_Exercise_
Copies of all lines containing the string "find" are needed from the data below.

_Entries taken from a collection_

/-- `PTS_TICK` moves the logical time of an active core on by one. `OWNED_LINE_RECALL` takes the line from its owner, whose
timestamps reach the home. `DIR_INVALIDATE` takes a die off a line's list, and its L2's copy. `DIR_ENTRY_ERROR` leaves the line UNCACHED, at
timestamps no lease of the slice lies behind, and counts one error of kind 4; in a FENCED slice it is counted only (R204, R205, R208, R209,
R415). -/
def Sys2Proof.Part.LeaseEvents : Prop :=
  ∀ s : State, s.tidy →
    (∀ c, coreOk c = true → (s.core c).active = true →
      ∃ t, exec (.ptsTick c) s = .next t ∧ s.unitsAsBefore t ∧ s.memoryAsBefore t ∧ t.dir = s.dir ∧
        ∀ n, t.core n = if n = c then { s.core c with pts := (s.core c).pts + 1 } else s.core n) ∧
    (∀ l n c, s.owner l = some n → (s.copiesIn n).find l = some c →
      ∃ t, exec (.ownedLineRecall l) s = .next t ∧ s.memoryAsBefore t ∧ s.unitsButCopies t ∧ Claim.coresButCopies s t ∧
        Claim.gaveUp s t n l ∧ (t.line l).wts = max (s.line l).wts c.wts ∧ (t.line l).rts = max (s.line l).rts c.rts ∧
        (t.line l).st = (if (s.line l).st = 2 then (if (s.line l).sharers &&& 2 ^ 14 = 0 then 0 else 1) else (s.line l).st) ∧ ∀ k, k ≠ l → t.line k = s.line k) ∧
    (∀ l d, isCompute d = true → (s.line l).sharers.testBit (indexIn computeDies d) = true →
      ∃ t, exec (.dirInvalidate l d) s = .next t ∧ s.memoryAsBefore t ∧ s.unitsButCopies t ∧ Claim.coresButCopies s t ∧
        (t.line l).sharers.testBit (indexIn computeDies d) = false ∧ (∀ k, k ≠ l → t.line k = s.line k) ∧
        (t.copiesIn (.l2 d)).find l = none ∧
        (s.dieOwns d l = false → (t.line l).sharers = (s.line l).sharers - sharerBit d ∧ Claim.gaveUp s t (.l2 d) l)) ∧
    (∀ l d, place (l * 128) = some (.mem d) → s.sliceFenced (l * 128) = false →
      ∃ t, exec (.dirEntryError l) s = .next t ∧ (t.line l).st = 0 ∧ (t.line l).sharers = 0 ∧ (t.line l).owner = 0 ∧
        (∀ k ∈ s.linesOf d (sliceOf (l * 128)), (s.line k).rts ≤ (t.line l).wts ∧ (s.line k).rts ≤ (t.line l).rts) ∧
        (t.die d).err.get 0 4 = min ((s.die d).err.get 0 4 + 1) (2 ^ 64 - 1)) ∧
    (∀ l d, place (l * 128) = some (.mem d) → s.sliceFenced (l * 128) = true →
      ∃ t, exec (.dirEntryError l) s = .next t ∧ t.dir = s.dir ∧ s.memoryAsBefore t ∧
        (t.die d).err.get 0 4 = min ((s.die d).err.get 0 4 + 1) (2 ^ 64 - 1))

/-- The host's bridge: a half that the host reads becomes S; one that it takes becomes M, after every lease in force, with
no reservation left on the line; one that it evicts becomes I, the data of an M half reaching memory; a snoop of host memory
takes the line from every cache and answers; the host may then have written the half (R237, R238; log entry 62). The host is granted
a half of a TOKEN page only while the bridge holds its praline, and none of a slice that is FENCED or under test (R214, R420, R386; log
entry 33). -/
def Sys2Proof.Part.HostBridge : Prop :=
  ∀ s : State, s.tidy →
    (∀ h, halfOk h = true →
      let l := halfLine h
      (s.hostMay h = true → (s.line l).half h = 0 →
        ∃ t, exec (.hostReadShared h) s = .next t ∧ (t.line l).half h = 1 ∧ (t.line l).sharers.testBit 14 = true ∧
          (s.holders l = [] → s.memoryAsBefore t ∧ (t.line l).half (h + 1) = (s.line l).half (h + 1))) ∧
      (s.hostMay h = true → (s.line l).half h ≠ 2 → (∀ p ∈ s.pagePralines (h * 64) 64, s.holds bridgeParty p = true) →
        ∃ t, exec (.hostReadOwnership h) s = .next t ∧ (t.line l).half h = 2 ∧
          (t.line l).owner = 31 ∧ (t.line l).st = 2 ∧ (t.line l).sharers = 2 ^ 14 ∧ (t.line l).wts = (t.line l).rts ∧
          (∀ e ∈ t.cores, e.2.resv ≠ some l) ∧
          (s.holders l = [] → s.memoryAsBefore t ∧ (t.line l).half (h + 1) = (s.line l).half (h + 1) ∧
            (s.owner l = none → (t.line l).rts = (s.line l).rts + 1))) ∧
      (s.hostMay h = true → (s.line l).half h ≠ 2 → s.pagePralines (h * 64) 64 ≠ [] →
        (∀ p ∈ s.pagePralines (h * 64) 64, (s.praline p).st ≠ 0 ∧ s.holds bridgeParty p = false) →
        ∃ t, exec (.hostReadOwnership h) s = .next t ∧ t.dir = s.dir ∧ s.memoryAsBefore t ∧
          ∀ p ∈ s.pagePralines (h * 64) 64, ∃ q ∈ (t.praline p).queue, q.1 = bridgeParty) ∧
      (∀ data : BitVec 512, 2 ≤ s.plat.phase → (s.line l).half h ≠ 0 →
        ∃ t, exec (.hostEvict h data) s = .next t ∧ (t.line l).half h = 0 ∧
          (t.line l).half (h + 1) = (s.line l).half (h + 1) ∧
          (s.pagePralines (h * 64) 64 = [] → ∀ n, t.core n = s.core n) ∧
          ((s.line l).half h = 2 → (∀ i, i < 64 → t.byte (h * 64 + i) = data.extractLsb' (8 * i) 8) ∧
            s.memoryAsBeforeBut t (h * 64) 64) ∧
          ((s.line l).half h ≠ 2 → s.memoryAsBefore t))) ∧
    (∀ h, 2 ≤ s.plat.phase → place (h * 64) = some .host →
      ∃ t, exec (.hostSnoop h) s = .next t ∧ s.memoryAsBeforeBut t (h * 64) 64 ∧ t.out = s.out ++ [.snoop h] ∧
        (s.cores.risingFrom 0 = true → s.clusters.risingFrom 0 = true → s.dies.risingFrom 0 = true →
          ∀ c, (t.copiesIn c).find (halfLine h) = none))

_Problem solution_
    (∀ l n c, s.owner l = some n → (s.copiesIn n).find l = some c →
        (t.copiesIn (.l2 d)).find l = none ∧
          ∀ c, (t.copiesIn c).find (halfLine h) = none))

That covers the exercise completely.